Each line below with the string "BitVec" should be copied.

_Collected data_

______________________________

theorem execInitRequestSend_does {u : Fin 64} {s y : State} (hx : execInitRequestSend u s = .next y) :
    Does [.uplinks] s y := by
  refine upNext_does ?_ hx
  repeat' (first
    | with_reducible (first
        | exact Does.refl _ _ | assumption | apply Does.ite | apply Does.step (initRequestSend_does ..))
    | decide | intro _ _ _ | intro _ _ | split | dsimp only)

theorem execRecordBlockSent_does {u : Fin 64} {s y : State} (hx : execRecordBlockSent u s = .next y) :
    Does [.regs, .flt, .port0, .port1, .mem, .mrt, .streams, .uplinks] s y := by
  refine upNext_does ?_ hx
  repeat' (first
    | with_reducible (first
        | exact Does.refl _ _ | assumption | apply Does.ite | apply Does.step (recordBlockSent_does ..))
    | decide | intro _ _ _ | intro _ _ | split | dsimp only)

theorem execUplPllUnlock_does {h : Fin 8} {s y : State} (hx : execUplPllUnlock h s = .next y) :
    Does [.regs, .flt, .port0, .port1, .mrt, .streams, .uplinks, .uplGroups] s y := by
  refine upNext_does ?_ hx
  repeat' (first
    | with_reducible (first
        | exact Does.refl _ _ | assumption | apply Does.ite | apply Does.step (uplPllUnlock_does ..))
    | decide | intro _ _ _ | intro _ _ | split | dsimp only)

theorem execUplRefHold_does {h : Fin 8} {s y : State} (hx : execUplRefHold h s = .next y) :
    Does [.regs, .flt, .port0, .port1, .quo, .uplGroups] s y := by
  refine upNext_does ?_ hx
  repeat' (first
    | with_reducible (first
        | exact Does.refl _ _ | assumption | apply Does.ite | apply Does.step (uplRefHold_does ..))
    | decide | intro _ _ _ | intro _ _ | split | dsimp only)

theorem execUplPllLock_does {h : Fin 8} {s y : State} (hx : execUplPllLock h s = .next y) :
    Does [.regs, .flt, .port0, .port1, .mrt, .streams, .uplinks, .uplGroups] s y := by
  refine upNext_does ?_ hx
  repeat' (first
    | with_reducible (first
        | exact Does.refl _ _ | assumption | apply Does.ite | apply Does.step (uplPllLock_does ..))
    | decide | intro _ _ _ | intro _ _ | split | dsimp only)

theorem execUplLinkEnableWrite_does {p : Fin 2} {u : Fin 64} {value : Word} {s y : State} (hx : execUplLinkEnableWrite p u value s = .next y) :
    Does [.regs, .flt, .port0, .port1, .mrt, .streams, .uplinks] s y := by
  refine hostRow_at_does (at_uplLinkCfg u) (by decide) ?_ hx
  rw [writeReg_plain (by decide) rfl (by decide)]
  unfold writeEffect
  repeat' (first
    | with_reducible (first
        | exact Does.refl _ _ | assumption | apply Does.ite | apply Does.step (setCell_does ..) | apply Does.step (lockWrite_does ..)
        | apply Does.step (modCell_does ..) | apply Does.step (startBlocks_does ..) | apply Does.step (uplCheck_does ..))
    | decide | split | dsimp only)

theorem execStreamMapWrite_does {p : Fin 2} {t : Fin 48} {value : Word} {s y : State} (hx : execStreamMapWrite p t value s = .next y) :
    Does [.regs, .flt, .port0, .port1, .btr] s y := by
  refine hostRow_at_does (at_uplStreamMap t) (by decide) ?_ hx
  rw [writeReg_cb (by decide) (by decide)]
  exact Does.step (cbWrite_does ..) (by decide) (Does.refl _ _)

/-! ### RowsFaults -/

theorem execFaultReport_does {index : Nat} {s y : State} (hx : execFaultReport index s = .next y) :
    Does [.flt] s y := by
  refine upNext_does ?_ hx
  repeat' (first
    | with_reducible (first
        | exact Does.refl _ _ | assumption | apply Does.ite | apply Does.step (faultReport_does ..))
    | decide | intro _ _ _ | intro _ _ | split | dsimp only)

theorem execFaultLog_does {s y : State} (hx : execFaultLog s = .next y) :
    Does [.regs, .flt, .port0, .port1, .mem, .plb, .cns] s y := by
  refine upNext_does ?_ hx
  repeat' (first
    | with_reducible (first
        | exact Does.refl _ _ | assumption | apply Does.ite | apply Does.step (faultLog_does ..))
    | decide | intro _ _ _ | intro _ _ | split | dsimp only)

theorem execShadowClose_does {s y : State} (hx : execShadowClose s = .next y) :
    Does [.regs, .flt, .port0, .port1, .mem, .plb, .cns] s y := by
  refine upNext_does ?_ hx
  repeat' (first
    | with_reducible (first
        | exact Does.refl _ _ | assumption | apply Does.ite | apply Does.step (shadowClose_does ..))
    | decide | intro _ _ _ | intro _ _ | split | dsimp only)

theorem execQuietRecovery_does {source : BitVec 12} {s y : State} (hx : execQuietRecovery source s = .next y) :
    Does [.regs, .flt, .port0, .port1] s y := by
  refine upNext_does ?_ hx
  repeat' (first
    | with_reducible (first
        | exact Does.refl _ _ | assumption | apply Does.ite | apply Does.step (quietRecovery_does ..))
    | decide | intro _ _ _ | intro _ _ | split | dsimp only)

theorem execFltAck_does {p : Fin 2} {value : Word} {s y : State} (hx : execFltAck p value s = .next y) :
    Does [.regs, .flt, .port0, .port1, .mem, .plb, .cns] s y := by
  refine hostRow_at_does (at_fltAck) (by decide) ?_ hx
  rw [writeReg_plain (by decide) rfl (by decide)]
  unfold writeEffect
  repeat' (first
    | with_reducible (first
        | exact Does.refl _ _ | assumption | apply Does.ite | apply Does.step (setCell_does ..) | apply Does.step (lockWrite_does ..)
        | apply Does.step (modCell_does ..) | apply Does.step (fltAckWrite_does ..))
    | decide | split | dsimp only)

theorem execFltAckUpto_does {p : Fin 2} {value : Word} {s y : State} (hx : execFltAckUpto p value s = .next y) :
    Does [.regs, .flt, .port0, .port1, .mem, .plb, .cns] s y := by
  refine hostRow_at_does (at_fltAckUpto) (by decide) ?_ hx
  rw [writeReg_plain (by decide) rfl (by decide)]
  unfold writeEffect
  repeat' (first
    | with_reducible (first
        | exact Does.refl _ _ | assumption | apply Does.ite | apply Does.step (setCell_does ..) | apply Does.step (lockWrite_does ..)
        | apply Does.step (modCell_does ..) | apply Does.step (fltAckUptoWrite_does ..))
    | decide | split | dsimp only)

theorem execFltDpCtl_does {p : Fin 2} {value : Word} {s y : State} (hx : execFltDpCtl p value s = .next y) :
    Does [.regs, .flt, .port0, .port1] s y := by
  refine hostRow_at_does (at_fltDpCtl) (by decide) ?_ hx
  rw [writeReg_plain (by decide) rfl (by decide)]
  unfold writeEffect
  repeat' (first
    | with_reducible (first
        | exact Does.refl _ _ | assumption | apply Does.ite | apply Does.step (setCell_does ..) | apply Does.step (lockWrite_does ..)
        | apply Does.step (modCell_does ..) | apply Does.step (fltDpCtlWrite_does ..))
    | decide | split | dsimp only)

theorem execFltSnapSeq_does {p : Fin 2} {value : Word} {s y : State} (hx : execFltSnapSeq p value s = .next y) :
    Does [.regs, .flt, .port0, .port1] s y := by
  refine hostRow_at_does (at_fltSnapSeq) (by decide) ?_ hx
  rw [writeReg_plain (by decide) rfl (by decide)]
  unfold writeEffect
  repeat' (first
    | with_reducible (first
        | exact Does.refl _ _ | assumption | apply Does.ite | apply Does.step (setCell_does ..) | apply Does.step (lockWrite_does ..)
        | apply Does.step (modCell_does ..) | apply Does.step (snapBegin_does ..))
    | decide | split | dsimp only)

theorem execFltSnapSrc_does {p : Fin 2} {value : Word} {s y : State} (hx : execFltSnapSrc p value s = .next y) :
    Does [.regs, .flt, .port0, .port1] s y := by
  refine hostRow_at_does (at_fltSnapSrc) (by decide) ?_ hx
  rw [writeReg_plain (by decide) rfl (by decide)]
  unfold writeEffect
  repeat' (first
    | with_reducible (first
        | exact Does.refl _ _ | assumption | apply Does.ite | apply Does.step (setCell_does ..) | apply Does.step (lockWrite_does ..)
        | apply Does.step (modCell_does ..) | apply Does.step (snapBegin_does ..))
    | decide | split | dsimp only)

/-! ### RowsHost -/

theorem execSnapshotSelect_does {p : Fin 2} {bank : BankId} {value : Word} {s y : State} (hx : execSnapshotSelect p bank value s = .next y) :
    Does [.regs, .flt, .port0, .port1, .btr, .quo, .lanes, .downlinks, .partners, .groups, .qry, .mem, .mrt, .streams, .uplinks, .retLanes, .ldg, .gau, .plb, .cns] s y := hostRow_does hx

theorem execSnapshotCapture_does {p : Fin 2} {bank : BankId} {s y : State} (hx : execSnapshotCapture p bank s = .next y) :
    Does [.regs, .flt, .port0, .port1, .mem] s y := by
  refine upNext_does ?_ hx
  repeat' (first
    | with_reducible (first
        | exact Does.refl _ _ | assumption | apply Does.ite | apply Does.step (snapCapture_does ..))
    | decide | intro _ _ _ | intro _ _ | split | dsimp only)

theorem execSqcClearWrite_does {p : Fin 2} {offset : BitVec 24} {value : Word} {s y : State} (hx : execSqcClearWrite p offset value s = .next y) :
    Does [.regs, .flt, .port0, .port1, .btr, .quo, .lanes, .downlinks, .partners, .groups, .qry, .mem, .mrt, .streams, .uplinks, .retLanes, .ldg, .gau, .plb, .cns] s y := hostRow_does hx

theorem execCntClr_does {p : Fin 2} {offset : BitVec 24} {value : Word} {s y : State} (hx : execCntClr p offset value s = .next y) :
    Does [.regs, .flt, .port0, .port1, .btr, .quo, .lanes, .downlinks, .partners, .groups, .qry, .mem, .mrt, .streams, .uplinks, .retLanes, .ldg, .gau, .plb, .cns] s y := hostRow_does hx

theorem execRegisterWrite_does {p : Fin 2} {offset : BitVec 24} {value : Word} {s y : State} (hx : execRegisterWrite p offset value s = .next y) :
    Does [.regs, .flt, .port0, .port1, .btr, .quo, .lanes, .downlinks, .partners, .groups, .qry, .mem, .mrt, .streams, .uplinks, .retLanes, .ldg, .gau, .plb, .cns] s y := hostRow_does hx

theorem execBadAccess_does {access : BarAccess} {s y : State} (hx : execBadAccess access s = .next y) :
    Does [.regs, .port0, .port1] s y := by
  refine upNext_does ?_ hx
  repeat' (first
    | with_reducible (first
        | exact Does.refl _ _ | assumption | apply Does.ite | apply Does.step (badRequest_does ..))
    | decide | intro _ _ _ | intro _ _ | split | dsimp only)

theorem execHstOwnerWrite_does {p : Fin 2} {value : Word} {s y : State} (hx : execHstOwnerWrite p value s = .next y) :
    Does [.regs, .flt, .port0, .port1] s y := by
  refine hostRow_at_does (at_hstOwner) (by decide) ?_ hx
  rw [writeReg_owner]
  exact Does.step (ownerWrite_does ..) (by decide) (Does.refl _ _)

theorem execOnceWrite_does {p : Fin 2} {position : Bool} {value : Word} {s y : State} (hx : execOnceWrite p position value s = .next y) :
    Does [.regs, .flt, .port0, .port1, .btr, .quo, .lanes, .downlinks, .partners, .groups, .qry, .mem, .mrt, .streams, .uplinks, .retLanes, .ldg, .gau, .plb, .cns] s y := hostRow_does hx

theorem execBitAliasWrite_does {p : Fin 2} {offset : BitVec 23} {value : Word} {s y : State} (hx : execBitAliasWrite p offset value s = .next y) :
    Does [.regs, .flt, .port0, .port1, .btr, .quo, .lanes, .downlinks, .partners, .groups, .qry, .mem, .mrt, .streams, .uplinks, .retLanes, .ldg, .gau, .plb, .cns] s y := by
  refine upNext_does ?_ hx
  repeat' (first
    | with_reducible (first
        | exact Does.refl _ _ | assumption | apply Does.ite | apply Does.step (aliasWrite_does ..))
    | decide | intro _ _ _ | intro _ _ | split | dsimp only)

theorem execMsixMessage_does {p : Fin 2} {vector : Fin 32} {s y : State} (hx : execMsixMessage p vector s = .next y) :
    Does [.port0, .port1] s y := by
  refine upNext_does ?_ hx
  repeat' (first
    | with_reducible (first
        | exact Does.refl _ _ | assumption | apply Does.ite | apply Does.step (msixMessage_does ..))
    | decide | intro _ _ _ | intro _ _ | split | dsimp only)

theorem execIrqHoldoffExpiry_does {p : Fin 2} {vector : Fin 32} {s y : State} (hx : execIrqHoldoffExpiry p vector s = .next y) :
    Does [.port0, .port1] s y := by
  refine upNext_does ?_ hx
  repeat' (first
    | with_reducible (first
        | exact Does.refl _ _ | assumption | apply Does.ite | apply Does.step (holdoffExpiry_does ..))
    | decide | intro _ _ _ | intro _ _ | split | dsimp only)

theorem execPerstAssert_does {reset : PortReset} {s y : State} (hx : execPerstAssert reset s = .next y) :
    Does [.port0, .port1] s y := by
  refine next_does ?_ hx
  repeat' (first
    | with_reducible (first
        | exact Does.refl _ _ | assumption | apply Does.ite | apply Does.step (hotReset_does ..) | apply Does.step (perstAssert_does ..))
    | decide | intro _ _ _ | intro _ _ | split | dsimp only)

theorem execPerstRelease_does {p : Fin 2} {s y : State} (hx : execPerstRelease p s = .next y) :
    Does [.port0, .port1] s y := by
  refine next_does ?_ hx
  repeat' (first
    | with_reducible (first
        | exact Does.refl _ _ | assumption | apply Does.ite | apply Does.step (perstRelease_does ..))
    | decide | intro _ _ _ | intro _ _ | split | dsimp only)

theorem execHstFlr_does {p : Fin 2} {s y : State} (hx : execHstFlr p s = .next y) :
    Does [.regs, .flt, .port0, .port1] s y := by
  refine upNext_does ?_ hx
  repeat' (first
    | with_reducible (first
        | exact Does.refl _ _ | assumption | apply Does.ite | apply Does.step (functionReset_does ..))
    | decide | intro _ _ _ | intro _ _ | split | dsimp only)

______________________________

_WRITTEN ANSWER_
theorem execQuietRecovery_does {source : BitVec 12} {s y : State} (hx : execQuietRecovery source s = .next y) :
theorem execSqcClearWrite_does {p : Fin 2} {offset : BitVec 24} {value : Word} {s y : State} (hx : execSqcClearWrite p offset value s = .next y) :
theorem execCntClr_does {p : Fin 2} {offset : BitVec 24} {value : Word} {s y : State} (hx : execCntClr p offset value s = .next y) :
theorem execRegisterWrite_does {p : Fin 2} {offset : BitVec 24} {value : Word} {s y : State} (hx : execRegisterWrite p offset value s = .next y) :
theorem execBitAliasWrite_does {p : Fin 2} {offset : BitVec 23} {value : Word} {s y : State} (hx : execBitAliasWrite p offset value s = .next y) :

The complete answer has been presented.